(1.) BRIEFLY stated, the facts are that the CIT, after examining the records of the assessee, found that the return of income for the A.Y. 199394 was filed on 03.03.1994 declaring total income at Rs.Nil. Along with the return, the assessee had claimed deduction of Rs.2,56,80,968/u/ s.80HHC of the Income Tax Act. Thereafter, the assessee filed a revised return on 15.06.1994 declaring total income at Rs.Nil but, in the computation attached with the revised return, the claim of deduction u/s. 80HHC was revised to Rs.2,73,91,138/. The increase in the claim of deduction was on account of the export incentive relating to export made in the Financial Year 199293 relevant to the A.Y. 199394 on mercantile basis although, actually, the export incentive amounting to Rs.17,45,430/was received during the F.Y. 199394 relevant to the A.Y. 199495. The CIT further found that the A.O has completed the assessment u/s.143(3) on 29.03.1996 determining the total income of the assessee at Rs.1,23,950/. In the above assessment order passed by the A.O., export incentive of Rs.17,45,430/was considered as income of A.Y. 199394 and the entire amount was allowed as deduction u/s.80HHC. In the return filed for A.Y. 199495, the assessee claimed deduction of Rs.17,45,430/being income already considered in A.Y. 199394. The CIT required the assessee to clarify the position regarding the claim of amount of Rs.17,45,430/as export benefits in A.Y. 199394 when the same were actually received in the A.Y. 199495. From the details furnished by the assessee it was noticed that the amount of Rs.17,45,430/comprised of two components; A. Export Incentive Rs. 7,43,894/B. B. Licence Premium Rs. 10,01,536/.
(2.) ACCORDING to the CIT, the profit on sale of licence can be considered only when the licence is actually sold and profits are received in terms of S.28(ii)(a) and the same cannot be considered on mercantile basis. The CIT also noticed that in column 9(a) of the Tax Audit Report furnished by the assessee for A.Y. 199394, the accounting of refunds and credits of duties of Customs, Excise, etc. is stated to have been made on receipt basis. According to the CIT, the assessee pressed for the inclusion of income of Rs.17,45,430/in the A.Y. 199394 and simultaneously pressed for equal amount of deduction u/s.80HHC so as to avoid the payment of tax. Accordingly, the CIT issued a show cause Notice to the assessee on 23.03.1997 calling upon the assessee to show cause as to why the assessment framed by the A.O on 29.03.1996 should not be revised as per the provisions of Section 263 of the Act.

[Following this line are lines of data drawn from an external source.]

-- ==== Sys2Proof/Safety.lean ====
section
/-!
DEFINITION. What the claims mean by a consistent block: the relations between the latches that the spec states
(`10_state.md` R13, R14, R15, R19, R21; `20_memory.md` R36; `40_parameter_mapper.md` R77, R79), and a safe outcome.
-/

namespace Sys2Proof.Safety

open Sys2Proof.Machine

/-- A step or instruction that goes on: neither a fault nor a refusal. -/
def GoesOn (o : Host.Outcome State Fault Refusal) : Prop := ∃ t, o = .next t

/-- A frame with the fixed first five bytes (R77) and the three complements (R79). -/
def FrameShape (f : PayloadFrame) : Prop :=
  f.toList.take 5 = [0x52#8, 0xAE#8, 0xC3#8, 0x26#8, 0xD9#8] ∧
    f[6] = 0xFF#8 - f[5] ∧ f[8] = 0xFF#8 - f[7] ∧ f[10] = 0xFF#8 - f[9]

/-- The relations between the latches. -/
structure LatchInvariant (s : State) : Prop where
  /-- The output buffer is in canonical form. -/
  canonical : memSorted s.env = true
  /-- No byte at or above `ENV_LEN` holds a value, and `ENV_LEN` never exceeds the capacity (R14, R19). -/
  bounded : (∀ x ∈ s.env, x.1 < s.envLen.toNat) ∧ s.envLen.toNat ≤ 362
  /-- `CAUSE ≠ 0` exactly while `STATUS = FAULT` (R15). -/
  causeOfFault : s.cause ≠ 0#5 ↔ s.status = .fault
  /-- Without a result nothing holds a value and `ENV_LEN = 0` (R13, R14, R19). -/
  withdrawn : s.status ≠ .done → s.payload = none ∧ s.env = [] ∧ s.envLen = 0#16
  /-- With a result, the payload is a frame of the right shape and the buffer holds its envelope, 184 bytes (R13, R36,
  R111). -/
  result : s.status = .done → ∃ f, s.payload = some f ∧ FrameShape f ∧ s.envLen.toNat = 184 ∧
    ∀ j, memByte s.env j = (fbEnv s.cfg.val f)[j]?

end Sys2Proof.Safety
end

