theorem isRowOf_cleanRow : IsRowOf c (cleanRow c) := by
  obtain ⟨_, _, _, _, _, clean, _⟩ := c
  cases clean <;> exact ⟨fun h => by simpa [cleanRow, Instr.wellFormed] using h, rfl, fun _ => rfl⟩

/-- A row of one temperature is a row of the commands with that temperature. -/
theorem isRowOf_temperature {i : Instr} {t : Int} (ht : c.targetTemperature = t) (hwf : i.wellFormed = true)
    (hword : encodeWord i = encodeCmdw { c with targetTemperature := t })
    (heffect : ∀ s, exec i s = transact { c with targetTemperature := t } s) : IsRowOf c i := by
  rw [withTemperature_eq_self ht] at hword heffect
  exact ⟨fun _ => hwf, hword, heffect⟩

/-- The fallback row is a row of the commands with a temperature out of range (R71). -/
theorem isRowOf_tempFallback (h : ¬(17 < c.targetTemperature ∧ c.targetTemperature < 31)) :
    IsRowOf c (.encodeTempFallback c) where
  wellFormed hrep := by simp [Instr.wellFormed, hrep, inRange_eq_false_iff.2 h]
  word := rfl
  effect _ := (transact_fallback h).symm

theorem isRowOf_tempRow : IsRowOf c (tempRow c) := by
  unfold tempRow
  split
  case h_14 => exact isRowOf_tempFallback (by simp only [imp_false] at *; omega)
  all_goals
    refine isRowOf_temperature (by omega) (decide_eq_true ?_) rfl fun _ => rfl
    omega

/-- Every row of a command is one (R58). -/
theorem isRowOf_of_mem_commandRows {i : Instr} (h : i ∈ commandRows c) : IsRowOf c i := by
  simp only [commandRows, List.mem_cons, List.not_mem_nil, or_false] at h
  rcases h with rfl | rfl | rfl | rfl | rfl | rfl | rfl | rfl | rfl | rfl
  · exact isRowOf_encode
  · exact isRowOf_powerRow
  · exact isRowOf_modeRow
  · exact isRowOf_fanRow
  · exact isRowOf_vswingRow
  · exact isRowOf_hswingRow
  · exact isRowOf_cleanRow
  · exact isRowOf_tempRow
  · exact isRowOf_payloadFrame
  · exact isRowOf_envelopeFrame

end CommandRows

end Sys2Proof.Machine
end

section
/-!
PROOFS. Decoder and encoder are inverse to each other over the whole opcode table (R47, R50, R58): the word of a decoded
instruction is the word it was decoded from, every well-formed instruction is a reading of its word, and the readings
of a word agree with their rows and with each other.
-/

namespace Sys2Proof.Machine

open Sys2Proof.Claims

section Membership
variable {w : Word} {i : Instr} {c : CommandState}

/-- A word that has a reserved row is illegal, and the row is one of its readings (R51). -/
theorem mem_readings_of_mem_reservedRows (h : i ∈ reservedRows w) : i ∈ readings w := by
  have hw : ¬Legal w := fun hlegal => by simp [reservedRows_eq_nil_iff.2 hlegal] at h
  rwa [readings_of_not_legal hw]

/-- The rows of a representable command are readings of its word (R58). -/
theorem mem_readings_of_mem_commandRows (hc : c.representable = true) (h : i ∈ commandRows c) :
    i ∈ readings (encodeWord i) := by
  rwa [(isRowOf_of_mem_commandRows h).word, readings_encodeCmdw hc]

/-- The readings of a word are reserved rows of an illegal word or rows of the command of a legal one (R58). -/
theorem mem_readings_cases (h : i ∈ readings w) :
    (¬Legal w ∧ i ∈ reservedRows w) ∨ (Legal w ∧ i ∈ commandRows (commandAt w)) := by
  by_cases hw : Legal w
  · exact .inr ⟨hw, readings_of_legal hw ▸ h⟩
  · exact .inl ⟨hw, readings_of_not_legal hw ▸ h⟩

theorem tempRow_of_out_of_range (h : c.inRange = false) : tempRow c = .encodeTempFallback c := by
  rw [inRange_eq_false_iff] at h
  unfold tempRow
  split
  case h_14 => rfl
  all_goals omega

/-- The two halves of the test that a row of one field value makes on its operand. -/
theorem and_decide_eq_true {a : Bool} {q : Prop} [Decidable q] (h : (a && decide q) = true) : a = true ∧ q := by
  simpa using h

/-- Every well-formed instruction but RESET is a row of the command or of the word that is its operand (R58). -/
theorem wellFormed_cases (hwf : i.wellFormed = true) (hi : i ≠ .reset) :
    (∃ c, c.representable = true ∧ i ∈ commandRows c) ∨ i ∈ reservedRows (encodeWord i) := by
  cases i with
  | reset => contradiction
  | encode c | payloadFrame c | envelopeFrame c => exact .inl ⟨c, hwf, by simp [commandRows]⟩
  | encodeReservedBits w | encodeVswingReserved7 w | encodeHswingReserved1 w =>
    have hfield := of_decide_eq_true hwf
    exact .inr (by simp [reservedRows, encodeWord, hfield])
  | encodeModeReserved6 w | encodeModeReserved7 w =>
    have hfield := of_decide_eq_true hwf
    exact .inr (by simp [reservedRows, reservedModeRows, encodeWord, hfield])
  | encodeFanReserved6 w | encodeFanReserved7 w =>
    have hfield := of_decide_eq_true hwf
    exact .inr (by simp [reservedRows, reservedFanRows, encodeWord, hfield])
  | encodePowerOff c | encodePowerOn c =>
    obtain ⟨hrep, hfield⟩ := and_decide_eq_true hwf
    exact .inl ⟨c, hrep, by simp [commandRows, powerRow, hfield]⟩
  | encodeModeAuto c | encodeModeCool c | encodeModeDry c | encodeModeHeat c | encodeModeFanOnly c
    | encodeModeMaintenance c =>
    obtain ⟨hrep, hfield⟩ := and_decide_eq_true hwf
    exact .inl ⟨c, hrep, by simp [commandRows, modeRow, hfield]⟩
  | encodeFanAuto c | encodeFanLow c | encodeFanMid c | encodeFanHigh c | encodeFanHiPower c | encodeFanEcono c =>
    obtain ⟨hrep, hfield⟩ := and_decide_eq_true hwf
    exact .inl ⟨c, hrep, by simp [commandRows, fanRow, hfield]⟩
  | encodeVswingSwing c | encodeVswingUp c | encodeVswingMidUp c | encodeVswingMiddle c | encodeVswingMidDown c
    | encodeVswingDown c | encodeVswingStop c =>
    obtain ⟨hrep, hfield⟩ := and_decide_eq_true hwf
    exact .inl ⟨c, hrep, by simp [commandRows, vswingRow, hfield]⟩
  | encodeHswingStop c =>
    obtain ⟨hrep, hfield⟩ := and_decide_eq_true hwf
    exact .inl ⟨c, hrep, by simp [commandRows, hswingRow]⟩
  | encodeCleanOn c | encodeCleanOff c =>
    obtain ⟨hrep, hfield⟩ := and_decide_eq_true hwf
    exact .inl ⟨c, hrep, by simp [commandRows, cleanRow, hfield]⟩
  | encodeTemp18 c | encodeTemp19 c | encodeTemp20 c | encodeTemp21 c | encodeTemp22 c | encodeTemp23 c
    | encodeTemp24 c | encodeTemp25 c | encodeTemp26 c | encodeTemp27 c | encodeTemp28 c | encodeTemp29 c
    | encodeTemp30 c =>
    have hfield := of_decide_eq_true hwf
    exact .inl ⟨c, representable_iff.2 (by omega), by simp [commandRows, tempRow, hfield]⟩
  | encodeTempFallback c =>
    obtain ⟨hrep, hrange⟩ := Bool.and_eq_true_iff.1 hwf
    exact .inl ⟨c, hrep, by simp [commandRows, tempRow_of_out_of_range (by simpa using hrange)]⟩

end Membership

/-- Settles O4: a legal word is the word of its command, and the reserved row that the decoder answers for an illegal
word carries the word. -/
theorem encodeOfDecodeIsTheWord : Obligations.EncodeOfDecodeIsTheWord := by
  unfold Obligations.EncodeOfDecodeIsTheWord
  intro w
  by_cases hw : Legal w
  · rw [decodeWord_of_legal hw]
    exact encodeCmdw_commandAt hw
  · exact (wellFormed_of_mem_reservedRows (decodeWord_mem_reservedRows hw)).2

(3.) IN response to the said Notice, the assessee furnished his reply vide reply dated 23.09.1997. After considering the submissions advanced on behalf of both the sides, the CIT set aside the order of the A.O and remanded the matter for deciding the same afresh in light of the observations made in its order dated 05.12.1997. On appeal by the assessee, the Appellate Tribunal set aside the order of the CIT.